In arrivo Skialper 122, un numero dedicato all’old school
«Old school non è vintage. Non è revival. Old school è old school, è vecchia scuola, alla moda vecchia, come si faceva una volta. Quando abbiamo buttato sul tavolo il tema di questo numero, la sfida era di focalizzarci su cosa è rimasto e che cosa no del modo di andare in montagna con gli sci di venti, trent’anni fa. Così i nostri reporter e fotografi hanno viaggiato tra corsi CAI e serpentine, tra discese a raspa e scialpinisti che erano già così prima e sono rimasti tali, tra sci lunghi e dritti e altri rockerati e sbananati». Sono le parole del direttore editoriale Davide Marta a introdurre l’argomento del numero 122 di febbraio-marzo di Skialper, disponibile dal 12 febbraio in edicola. Un numero molto particolare, anche nello stile grafico, volutamente con un flow retrò, a partire dalla copertina di Enrico Zenerino che illustra uno sciatore che si tuffa a tutta velocità su un pendio vergine con la raspa. E. si badi bene, non è una foto d’epoca…
SUCAI 1951- È la più antica scuola di scialpinismo europea, quella del SUCAI di Torino. Il nostro Federico Ravassard ha partecipato alla prima uscita, con 140 iscritti. Un reportage da dentro il corso CAI tra levatacce, incubo inversioni e vin brulè.

I PROTAGONISTI - Arno, Domenico, Fabrizio, Fedora, Stefano. Ma anche Ezio e Pier Luigi. Sette scialpinisti, sei uomini e una donna da una gita ogni fine settimana. Con attrezzi da 85 al centro, salame al posto dei gel, un curriculum di tutto rispetto anche quando i gradi salgono e tanta voglia di divertirsi. Perché questo è lo spirito dello scialpinismo delle origini.

OSCAR BELETTI - Prima viaggiatore, poi alpinista, infine scialpinista.

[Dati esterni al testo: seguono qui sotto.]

-- ==== Sys2Proof/Word.lean ====
section
/-!
DEFINITION. The word types of the machine, its identifiers (spec/01, R14), and the sparse map by number that the
state uses for every sparse collection: a list of key and value pairs with keys strictly rising.
Nothing here knows an instruction.
-/
namespace Sys2Proof

abbrev Byte := BitVec 8
abbrev Word32 := BitVec 32
abbrev Word64 := BitVec 64

/-- A general register number, `g0` to `g15` (R51). -/
abbrev Reg := Fin 16
/-- A segment register number, `s0` to `s7` (R51). -/
abbrev Seg := Fin 8
/-- A window-relative vector register number, `v0` to `v31` (R51). -/
abbrev VReg := Fin 32
/-- A tile slot number, `t0` to `t7` (R51). -/
abbrev Slot := Fin 8

/-- The operand width W (R51): `.w` is 32 bits, `.d` is 64 bits. -/
inductive Width | w32 | w64
  deriving DecidableEq, Repr

/-- How many bits the width names. -/
def Width.bits : Width → Nat
  | .w32 => 32
  | .w64 => 64

/-- Element types (R51, codes 0 to 10). -/
inductive ElemType | f32 | f16 | bf16 | e4m3 | e5m2 | i32 | i16 | i8 | ui8 | i4 | cb4
  deriving DecidableEq, Repr

/-- Ordering scopes (R51, R91, codes 0 to 6). -/
inductive Scope | cr | qd | n1 | n2 | cd | md | sy
  deriving DecidableEq, Repr

/-- A scope's code; each scope includes every scope with a smaller code (R91). -/
def Scope.code : Scope → Nat
  | .cr => 0 | .qd => 1 | .n1 => 2 | .n2 => 3 | .cd => 4 | .md => 5 | .sy => 6

/-- The ordering header of an extended form (R53). -/
structure Header where
  scope : Scope
  acq : Bool
  rel : Bool
  deriving DecidableEq, Repr

/-- The header of a form that carries none. -/
def Header.none : Header := ⟨.cr, false, false⟩

/-- The atomic operations (R61, codes 0 to 9). -/
inductive AmoOp | add | and | or | xor | min | max | minu | maxu | swap | fadd
  deriving DecidableEq, Repr

/-! ## Identifiers (R14) -/

/-- The core identifier of a thread identifier. -/
def coreOf (tid : Nat) : Nat := tid / 16
/-- The context number of a thread identifier. -/
def ctxOf (tid : Nat) : Nat := tid % 16
/-- The quad (caldera, row, column together) of a core identifier. -/
def quadOfCore (core : Nat) : Nat := core / 4
/-- The core within its quad. -/
def coreInQuad (core : Nat) : Nat := core % 4
/-- The caldera of a quad. -/
def calderaOf (quad : Nat) : Nat := quad / 1024
/-- The row of a quad in its caldera, 0 at the north edge. -/
def rowOf (quad : Nat) : Nat := quad / 32 % 32
/-- The column of a quad in its caldera, 0 at the west edge. -/
def colOf (quad : Nat) : Nat := quad % 32
/-- The quad at a caldera, row and column. -/
def quadAt (caldera row col : Nat) : Nat := caldera * 1024 + row * 32 + col
/-- The quad of the bridge port of a caldera: quad (31, 0), at the south-west corner (R86). -/
def bridgeQuad (caldera : Nat) : Nat := quadAt caldera 31 0
/-- The distance in hops of two quads of one caldera (R91). -/
def hopDistance (p q : Nat) : Nat :=
  (max (rowOf p) (rowOf q) - min (rowOf p) (rowOf q)) + (max (colOf p) (colOf q) - min (colOf p) (colOf q))

/-! ## Sparse maps -/

/-- A sparse map by number: pairs with keys strictly rising. -/
abbrev SMap (β : Type) := List (Nat × β)

namespace SMap

/-- The value at a key, if one is listed. -/
def find? {β : Type} : SMap β → Nat → Option β
  | [], _ => none
  | (k', v) :: t, k => if k = k' then some v else find? t k

/-- The value at a key, `d` where none is listed. -/
def getD {β : Type} (m : SMap β) (k : Nat) (d : β) : β := (m.find? k).getD d

/-- List a value at a key, in the key's place. -/
def put {β : Type} : SMap β → Nat → β → SMap β
  | [], k, v => [(k, v)]
  | (k', v') :: t, k, v =>
    if k < k' then (k, v) :: (k', v') :: t
    else if k = k' then (k, v) :: t
    else (k', v') :: put t k v

/-- Unlist a key. -/
def del {β : Type} : SMap β → Nat → SMap β
  | [], _ => []
  | (k', v') :: t, k => if k = k' then t else (k', v') :: del t k

/-- Keys strictly rising: the form in which equal maps are equal lists. -/
def sorted {β : Type} : SMap β → Bool
  | [] => true
  | [_] => true
  | (k, _) :: (k', v') :: t => decide (k < k') && sorted ((k', v') :: t)

/-- The value with the least key that satisfies a test, with its key. -/
def first? {β : Type} (p : Nat → β → Bool) : SMap β → Option (Nat × β)
  | [] => none
  | (k, v) :: t => if p k v then some (k, v) else first? p t

/-- The listed pairs that satisfy a test. -/
def keep {β : Type} (p : Nat → β → Bool) : SMap β → SMap β
  | [] => []
  | (k, v) :: t => if p k v then (k, v) :: keep p t else keep p t

/-- Change every listed value in place. -/
def mapVal {β : Type} (f : Nat → β → β) : SMap β → SMap β
  | [] => []
  | (k, v) :: t => (k, f k v) :: mapVal f t

/-- How many listed pairs satisfy a test. -/
def countP {β : Type} (p : Nat → β → Bool) (m : SMap β) : Nat := (m.keep p).length

end SMap

/-- The least number below `n` that satisfies a test. -/
def leastBelow (p : Nat → Bool) : Nat → Option Nat
  | 0 => none
  | n + 1 => match leastBelow p n with
    | some k => some k
    | none => if p n then some n else none

end Sys2Proof
end

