-- ==== Sys2Proof/Machine/Base.lean ====
section
/-!
DEFINITION. Reading and writing the parts of the state: partitions, quads, cores, contexts, functions, homes, accesses and
physical memory. Every later definition goes through these.
-/
namespace Sys2Proof.Machine

/-! ## The machine's parts -/

/-- The lowest key below `n` that a map does not hold. -/
def freeKey {β : Type} (m : SMap β) (n : Nat) : Option Nat := leastBelow (fun k => (m.find? k).isNone) n

namespace State

def part (s : State) (p : Nat) : Partition := s.parts.getD p {}
def setPart (s : State) (p : Nat) (x : Partition) : State := { s with parts := s.parts.put p x }
def modPart (s : State) (p : Nat) (f : Partition → Partition) : State := s.setPart p (f (s.part p))

/-- Whether a partition runs. -/
def live (s : State) (p : Nat) : Bool := decide ((s.part p).run = .live)

def quad (s : State) (p q : Nat) : Quad := (s.part p).quads.getD q {}
def setQuad (s : State) (p q : Nat) (x : Quad) : State := s.modPart p fun P => { P with quads := P.quads.put q x }
def modQuad (s : State) (p q : Nat) (f : Quad → Quad) : State := s.setQuad p q (f (s.quad p q))

def core (s : State) (p c : Nat) : Core := (s.quad p (quadOfCore c)).cores.getD (coreInQuad c) {}
def setCore (s : State) (p c : Nat) (x : Core) : State :=
  s.modQuad p (quadOfCore c) fun Q => { Q with cores := Q.cores.put (coreInQuad c) x }
def modCore (s : State) (p c : Nat) (f : Core → Core) : State := s.setCore p c (f (s.core p c))

/-- Context `n` of a core. -/
def context (s : State) (p c n : Nat) : Ctx := (s.core p c).ctxs.getD n {}
def setContext (s : State) (p c n : Nat) (x : Ctx) : State := s.modCore p c fun C => { C with ctxs := C.ctxs.put n x }
def modContext (s : State) (p c n : Nat) (f : Ctx → Ctx) : State := s.setContext p c n (f (s.context p c n))

/-- The context that a thread identifier names. -/
def threadCtx (s : State) (p tid : Nat) : Ctx := s.context p (coreOf tid) (ctxOf tid)
def modThread (s : State) (p tid : Nat) (f : Ctx → Ctx) : State := s.modContext p (coreOf tid) (ctxOf tid) f

def caldera (s : State) (k : Nat) : Caldera := s.calderas.getD k {}
def modCaldera (s : State) (k : Nat) (f : Caldera → Caldera) : State :=
  { s with calderas := s.calderas.put k (f (s.caldera k)) }

def home (s : State) (q : Nat) : Home := s.homes.getD q {}
def modHome (s : State) (q : Nat) (f : Home → Home) : State := { s with homes := s.homes.put q (f (s.home q)) }

def func (s : State) (f : Nat) : Func := s.funcs.getD f {}
def modFunc (s : State) (f : Nat) (g : Func → Func) : State := { s with funcs := s.funcs.put f (g (s.func f)) }

def fum (s : State) (l : Nat) : Fumarole := s.fumaroles.getD l {}
def modFum (s : State) (l : Nat) (g : Fumarole → Fumarole) : State :=
  { s with fumaroles := s.fumaroles.put l (g (s.fum l)) }

def modWindows (s : State) (f : Windows → Windows) : State := { s with windows := f s.windows }

/-- Whether a register of BAR0 responds (R386). -/
def bar0Responds (s : State) (f offset : Nat) : Bool :=
  decide (s.firmware.state ≠ .recovery) || (decide (f = 0) && decide (offset < 0x100))

/-- An open choice among `n`: the machine's counter goes on by one, and nothing is known of the value but its range. -/
def choose (s : State) (n : Nat) : State × Nat := ({ s with choices := s.choices + 1 }, Config.pick s.choices % n)

/-- A choice among `n` of a partition's own: in deterministic mode it depends on the choices since the launch alone (R16). -/
def chooseOwn (s : State) (p n : Nat) : State × Nat :=
  if !(s.part p).det then s.choose n
  else (s.modPart p fun P => { P with detChoices := P.detChoices + 1 }, Config.detPick (s.part p).detChoices % n)

/-- A choice among `n` within a partition: in deterministic mode what a freeze completes takes none of the partition's own choices
(R103; log 42). -/
def chooseFor (s : State) (p n : Nat) : State × Nat :=
  if (s.part p).det ∧ ((s.part p).run = .freezing ∨ (s.part p).run = .frozen) then
    (s.modPart p fun P => { P with drainChoices := P.drainChoices + 1 }, Config.freezePick (s.part p).drainChoices % n)
  else s.chooseOwn p n

/-! ## The thread at hand -/

/-- The core and the caldera of the thread at hand. -/
def curCore (s : State) : Core := s.core s.cur.part s.cur.core
def modCurCore (s : State) (f : Core → Core) : State := s.modCore s.cur.part s.cur.core f
/-- The identifier of the thread at hand; the shadow set runs for the thread that missed (R105). -/
def curTid (s : State) : Nat := s.cur.core * 16 + s.cur.ctx
def curQuad (s : State) : Quad := s.quad s.cur.part (quadOfCore s.cur.core)
def modCurQuad (s : State) (f : Quad → Quad) : State := s.modQuad s.cur.part (quadOfCore s.cur.core) f
def curPart (s : State) : Partition := s.part s.cur.part
def modCurPart (s : State) (f : Partition → Partition) : State := s.modPart s.cur.part f
/-- The partition cycle of the thread at hand. -/
def now (s : State) : Nat := s.curPart.cycle

end State

/-- The shadow set's own state laid over the context that missed: what an instruction of the shadow set sees (R105,
R166). The set has no ARM bits and no WAKE of its own in R105: that `arm` sets an armed bit of the set's own register and `park` takes
the WAKE of the thread that missed is the model's choice (log 121). -/
def overlay (h : Shadow) (c : Ctx) : Ctx :=
  { c with regs := h.regs, pc := h.pc, tepc := h.tepc, state := h.state, acquiring := h.acquiring,
           phase := h.phase, reply := h.reply, rep := h.rep, chans := [] }

/-- What an instruction of the shadow set wrote, back into the shadow set. -/
def underlay (h : Shadow) (c : Ctx) : Shadow :=
  { h with regs := c.regs, pc := c.pc, tepc := c.tepc, state := c.state, acquiring := c.acquiring,
           phase := c.phase, reply := c.reply, rep := c.rep }

/-- What an instruction of the shadow set wrote to the context that missed: everything but what the set holds itself. -/
def beneath (old new : Ctx) : Ctx :=
  { new with regs := old.regs, pc := old.pc, tepc := old.tepc, state := old.state, acquiring := old.acquiring,
             phase := old.phase, reply := old.reply, rep := old.rep, chans := old.chans }

namespace State

/-- The context of the thread at hand. -/
def ctx (s : State) : Ctx :=
  let c := s.context s.cur.part s.cur.core s.cur.ctx
  if s.cur.shadow then overlay s.curCore.shadow c else c

def setCtx (s : State) (c : Ctx) : State :=
  if s.cur.shadow then
    let old := s.context s.cur.part s.cur.core s.cur.ctx
    (s.setContext s.cur.part s.cur.core s.cur.ctx (beneath old c)).modCurCore fun C => { C with shadow := underlay C.shadow c }
  else s.setContext s.cur.part s.cur.core s.cur.ctx c

def modCtx (s : State) (f : Ctx → Ctx) : State := s.setCtx (f s.ctx)

end State

/-! ## Physical memory (R145): canonical, an unlisted byte reads 0 -/

namespace Memory

/-- The byte at an address. -/
def read : List Host.Cell → Nat → Byte
  | [], _ => 0
  | (a', b) :: t, a => if a = a' then b else if a < a' then 0 else read t a

/-- Write the byte at an address, keeping the form: addresses strictly rising, no listed zero. -/
def write : List Host.Cell → Nat → Byte → List Host.Cell
  | [], a, b => if b = 0 then [] else [(a, b)]
  | (a', b') :: t, a, b =>
    if a < a' then (if b = 0 then (a', b') :: t else (a, b) :: (a', b') :: t)
    else if a = a' then (if b = 0 then t else (a, b) :: t)
    else (a', b') :: write t a b

/-- The canonical form. -/
def wf : List Host.Cell → Bool
  | [] => true
  | [(_, b)] => decide (b ≠ 0)
  | (a, b) :: (a', b') :: t => decide (b ≠ 0) && decide (a < a') && wf ((a', b') :: t)

def readList (m : List Host.Cell) (a : Nat) : Nat → List Byte
  | 0 => []
  | n + 1 => read m a :: readList m (a + 1) n

def writeList (m : List Host.Cell) (a : Nat) : List Byte → List Host.Cell
  | [] => m
  | b :: t => writeList (write m a b) (a + 1) t

end Memory

/-- Bytes, the first least significant (R2). -/
def natOfBytes : List Byte → Nat
  | [] => 0
  | b :: t => b.toNat + 256 * natOfBytes t

/-- The `n` bytes of a number, the least significant first (R2). -/
def bytesOfNat : Nat → Nat → List Byte
  | 0, _ => []
  | n + 1, v => BitVec.ofNat 8 v :: bytesOfNat n (v / 256)

/-- A field of a number. -/
def bitsOf (v hi lo : Nat) : Nat := v / 2 ^ lo % 2 ^ (hi + 1 - lo)

/-- Memory sizes (R145). -/
def vaultBytes : Nat := 60 * 2 ^ 20
def memBytes : Nat := 480 * 2 ^ 30
def blockBytes : Nat := 2 ^ 16

/-- The home quad of a physical address (R11, R145). -/
def homeOf (pa : Nat) : Nat := pa / vaultBytes

namespace State
def readMem (s : State) (pa n : Nat) : List Byte := Memory.readList s.mem pa n
end State

/-! ## Cores of a partition (R15) -/

/-- How many cores a partition has. -/
def Partition.coreCount (P : Partition) : Nat := 4 * P.shape.foldl (fun n r => n + r.2) 0

/-- Whether a quad belongs to a partition's shape. -/
def Partition.hasQuad (P : Partition) (q : Nat) : Bool := P.shape.any fun r => decide (r.1 ≤ q ∧ q < r.1 + r.2)

/-- The core of rank `r` in ascending core identifier. -/
def coreAtRank : List (Nat × Nat) → Nat → Nat
  | [], _ => 0
  | (q, n) :: t, r => if r < 4 * n then 4 * q + r else coreAtRank t (r - 4 * n)

/-- The rank of a core. -/
def rankOfCore : List (Nat × Nat) → Nat → Nat → Nat
  | [], _, _ => 0
  | (q, n) :: t, c, base => if 4 * q ≤ c ∧ c < 4 * (q + n) then base + (c - 4 * q) else rankOfCore t c (base + 4 * n)

/-- Whether a partition holds its quads: it runs, or has been asked to freeze. -/
def Partition.holdsQuads (P : Partition) : Bool := decide (P.run = .live ∨ P.run = .freezing)

/-- Whether a core belongs to a partition. -/
def Partition.hasCore (P : Partition) (c : Nat) : Bool := P.hasQuad (quadOfCore c)

/-- Whether any quad of the partition lies on a caldera. -/
def Partition.onCaldera (P : Partition) (k : Nat) : Bool :=
  P.shape.any fun r => decide (0 < r.2 ∧ r.1 < (k + 1) * 1024 ∧ k * 1024 < r.1 + r.2)

end Sys2Proof.Machine
end

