/-- In deterministic mode, refresh the views of a caldera's cores to the state of the stores (R343); the changes on their
way there are applied with it. -/
def refreshViews (s : State) (p k : Nat) : State :=
  let s := s.modPart p fun P =>
    { P with
      quads := (if P.cellmaps.isEmpty then P.quads else (quadsIn P k).foldl (fun m q => m.put q (m.getD q {})) P.quads).mapVal fun q Q =>
        if calderaOf q = k then { Q with snapshot := Q.cells, copyCells := [], missing := [], mapViews := P.cellmaps } else Q
      changes := P.changes.filter fun c => decide (calderaOf c.quad ≠ k) }
  (s.part p).quads.foldl (fun s x =>
    x.2.cells.foldl (fun s e =>
      ((s.copyQuads p x.1 e).filter fun v => decide (calderaOf v = k)).foldl (fun s v => s.keepCopy p v e) s) s) s

/-! ## Halving (R345, R346) -/

/-- The two halves of a part: the lower half stays with its holder, the upper half is held by `c`. -/
def halves2 (x : CellPart) (c : Nat) : CellPart × CellPart :=
  let e := max x.ex (max x.ey x.ez)
  let x := { x with state := PartState.plain }
  if x.ex = e then ({ x with ex := e - 1 }, { x with ex := e - 1, x := x.x + (2 ^ (e - 1) : Nat), holder := c })
  else if x.ey = e then ({ x with ey := e - 1 }, { x with ey := e - 1, y := x.y + (2 ^ (e - 1) : Nat), holder := c })
  else ({ x with ez := e - 1 }, { x with ez := e - 1, z := x.z + (2 ^ (e - 1) : Nat), holder := c })

/-- An entry of a part that has been halved. -/
def relabel (region part upper : Nat) (u : CellPart) (e : CellEntry) : CellEntry :=
  if e.region = region ∧ e.part = part ∧ u.contains e.x e.y e.z then { e with part := upper } else e

/-- The step of its crossing that waits for an entry to stand in the copies that a split adds (R344): the ghost's removal, or once the
ORIGIN is set the end. -/
def insertedStep (P : Partition) (e : CellEntry) : Nat :=
  match e.crossing.bind P.crossings.find? with
  | some x => if e.kind = .ghost then 0 else if x.originSet then 3 else 1
  | none => 0

/-- A part is halved: entries keep their place under the half that holds their position, and quads whose views now contain more
are told of the entries they miss, in the order of the changes that each entry's core makes (R343). In deterministic mode what a
quad shows of the stores stays as the last refresh saw it. -/
def halvePart (s : State) (p region part : Nat) (m : CellMap) (c : Nat) : State :=
  let upper := m.cells + (s.part p).nextPart
  let (lo, hi) := halves2 (m.part part) c
  let f := relabel region part upper hi
  let seen (l : List CellEntry) : List CellEntry := if (s.part p).det then l else l.map f
  let own (s : State) : List (Nat × CellEntry × List Nat) :=
    (s.part p).quads.flatMap fun q => (q.2.cells.filter fun e => decide (e.region = region)).map fun e => (q.1, e, s.copyQuads p q.1 e)
  let before := own s
  let s := s.modPart p fun P =>
    { P with
      nextPart := P.nextPart + 1
      cellmaps := P.cellmaps.put region { m with parts := (m.parts.put part lo).put upper hi }
      changes := P.changes.map fun c => match c.entry with
        | some e => { c with entry := some (f e), part := (f e).part }
        | none => c
      quads := P.quads.mapVal fun _ Q =>
        { Q with cells := Q.cells.map f, copyCells := seen Q.copyCells, missing := seen Q.missing } }
  let new := (List.zip before (own s)).flatMap fun x => (x.2.2.2.filter fun q => !x.1.2.2.contains q).map fun q => (x.2.2.1, q)
  s.modPart p fun P => { P with changes := P.changes ++ new.map fun x =>
    { core := x.1.core, quad := x.2, region := region, eid := x.1.eid, part := x.1.part, entry := some x.1, made := P.cycle,
      crossing := x.1.crossing, step := insertedStep P x.1 } }

/-- A part that cannot be split is CROWDED (R345). -/
def crowdPart (s : State) (p region part : Nat) : State :=
  match s.cellMap p region with
  | none => s
  | some m => s.setCellPart p region part { m.part part with state := .crowded, stalled := false }

/-- A part whose reserve step has waited for the pager tries again. -/
def retryPart (s : State) (p region part : Nat) : State :=
  match s.cellMap p region with
  | none => s
  | some m => s.setCellPart p region part { m.part part with stalled := false }

/-- The reserve step's answer (R345): the reserve entry that has been taken, or none. -/
def reserveAnswered (s : State) (p region part : Nat) (taken : Option Nat) : State :=
  match s.cellMap p region with
  | none => s
  | some m =>
    if (m.part part).state ≠ .splitting then s
    else match taken with
      | some n => s.halvePart p region part m (m.resv.getD n 0)
      | none => s.crowdPart p region part

end State

end Sys2Proof.Machine
end

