-- ==== Sys2Proof/Machine/Home.lean ====
section
/-!
DEFINITION. What a home does: applying writes to lines with poison (R161), bank copies (R97), block marks (R376), stale
fetch words (R66), watches (R101), plain-store conflicts (R396); atomic operations (R192); held reductions and epochs
(R100); determinism records (R395); and the rings in device memory that the hub writes (R155, R372, R374).
-/
namespace Sys2Proof.Machine

/-! ## Determinism records (R395) -/

/-- Record an event in a deterministic partition: its code and the program counter. -/
def State.recordDet (s : State) (p code : Nat) (pc : BitVec 50) : State :=
  if !(s.part p).det then s
  else s.modPart p fun P =>
    let n := P.dcause.toNat % 2 ^ 32
    let d := (P.dcause ||| BitVec.ofNat 64 (2 ^ (48 + code))) &&& (BitVec.ofNat 64 (2 ^ 64 - 2 ^ 32))
    let r := P.dcrecs.getD code {}
    { P with
      dcause := d ||| BitVec.ofNat 64 (if n = 2 ^ 32 - 1 then n else n + 1)
      dcrecs := P.dcrecs.put code
        { code := BitVec.ofNat 4 code
          pc := if r.count = 0 then pc.setWidth 52 <<< 2 else r.pc
          count := if r.count = BitVec.allOnes 32 then r.count else r.count + 1 } }

/-- Record a plain-store conflict at a line (R396). -/
def State.recordConflict (s : State) (p line : Nat) (pc : BitVec 50) : State :=
  (s.recordDet p 9 pc).modPart p fun P =>
    let c := P.conflict.toNat / 2 ^ 52
    let first := if c = 0 then line * 64 else P.conflict.toNat % 2 ^ 52
    { P with conflict := BitVec.ofNat 64 ((if c = 4095 then c else c + 1) * 2 ^ 52 + first) }

/-! ## Lines -/

/-- Mark the block of a write that is applied to a tracked virtual function's range (R376). -/
def State.markBlock (s : State) (pa : Nat) : State :=
  let b := pa / blockBytes
  { s with funcs := s.funcs.mapVal fun f x =>
      if x.track && decide (f ≠ 0 ∧ x.pblo.toNat ≤ b ∧ b ≤ x.pbhi.toNat) then { x with marks := NSet.add x.marks b } else x }

/-! ## End-to-end checks (R21, R393; log 88) -/

/-- One byte of CRC-16 with polynomial 0x8BB7. -/
def crcByte (c : BitVec 16) (b : Byte) : BitVec 16 :=
  let step (c : BitVec 16) : BitVec 16 := if c.msb then (c <<< 1) ^^^ 0x8BB7 else c <<< 1
  step (step (step (step (step (step (step (step (c ^^^ (b.setWidth 16 <<< 8)))))))))

/-- The end-to-end check of a block: its bytes in ascending order, from 0. -/
def crc16 (bytes : List Byte) : BitVec 16 := bytes.foldl crcByte 0

/-- The check that a line carries, brought up to date with a write of part of it; a write of the whole line ends it. -/
def State.keepCheck (s : State) (l n : Nat) : State :=
  match s.checks.find? l with
  | none => s
  | some _ => { s with checks := if n = 64 then s.checks.del l else s.checks.put l (crc16 (s.readMem (l * 64) 64)) }

/-- Lines of the slice caches that satisfy a test are written back, which marks their blocks (R376), and are clean (R97). -/
def State.cleanLines (s : State) (which : Nat → Bool) : State :=
  let s := s.bank.foldl (fun s x => if which x.1 then s.markBlock (x.1 * 64) else s) s
  { s with bank := s.bank.keep fun l _ => !which l }

/-- The function that owns a physical block. -/
def State.ownerOf (s : State) (b : Nat) : Nat :=
  match s.funcs.first? fun f x => decide (f ≠ 0) && x.en && decide (x.pblo.toNat ≤ b ∧ b ≤ x.pbhi.toNat) with
  | some x => x.1
  | none => 0

/-- The function that owns a line. -/
def State.lineOwner (s : State) (l : Nat) : Nat := s.ownerOf (l * 64 / blockBytes)

/-- A line of a deterministic partition, whose vents alone can tell when it is written back: of that they see a free value, whatever other
partitions, a scrub or the slice do, so that its results do not depend on them (R16, R96; log 150). -/
def State.detLine (s : State) (l : Nat) : Bool := (s.part (s.lineOwner l)).det

/-- The lines that may leave a full slice cache for a line of function `f`, of the dirty ones `here`: not those of another deterministic
partition, and those of a deterministic `f` itself only when there are no others (R16; log 148). -/
def State.evictable (s : State) (f : Nat) (here : List Nat) : List Nat :=
  let free := here.filter fun l => decide (s.lineOwner l = f) || !s.detLine l
  let others := free.filter fun l => decide (s.lineOwner l ≠ f)
  if (s.part f).det && !others.isEmpty then others else if free.isEmpty then here else free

Bresciano ma innamorato delle Orobie, ai monti bergamaschi ha dedicato un libro di 400 pagine che è al tempo stesso guida con 100 itinerari sulla neve e manuale esistenziale. Lo abbiamo intervistato all’antica: sulla neve delle… Orobie.

SERPENTINA FOREVER - Alberto Casaro, testatore della nostra Buyer’s Guide, non è nuovo a sfide impossibili. E allora ha rispolverato dei vecchi grissini da 207 centimetri per provare a fare serpentine davvero old school nella neve fresca. Non sono poche le sorprese a confrontare la sequenza fatta con i vecchi sci e quelli attuali!

YAK SUL MONTE ROSA - Classe 1967, Fabio Iacchini era sciatore estremo, freerider, skyrunner e alpinista fast&light quando ancora queste definizioni erano in incubazione. Lo ha intervistato Andrea Bormida, con le stupende foto realizzate nei dintorni del Monte Rosa da Paolo Sartori.

TÄSCHHORN - Diario della prima discesa conosciuta della diretta Nord-Ovest di uno dei 4.000 più isolati del Vallese.

LUNGA VITA ALLA RASPA - Enrico Marta, fondatore di Skialper, rievoca la storia della raspa nello scialpinismo, tra fatti, aneddoti e curiosità. Gabriele Ghisafi, già interprete dello skialp con la raspa, e Nadir Maguet si sono prestati come modelli per le foto di questo divertente servizio.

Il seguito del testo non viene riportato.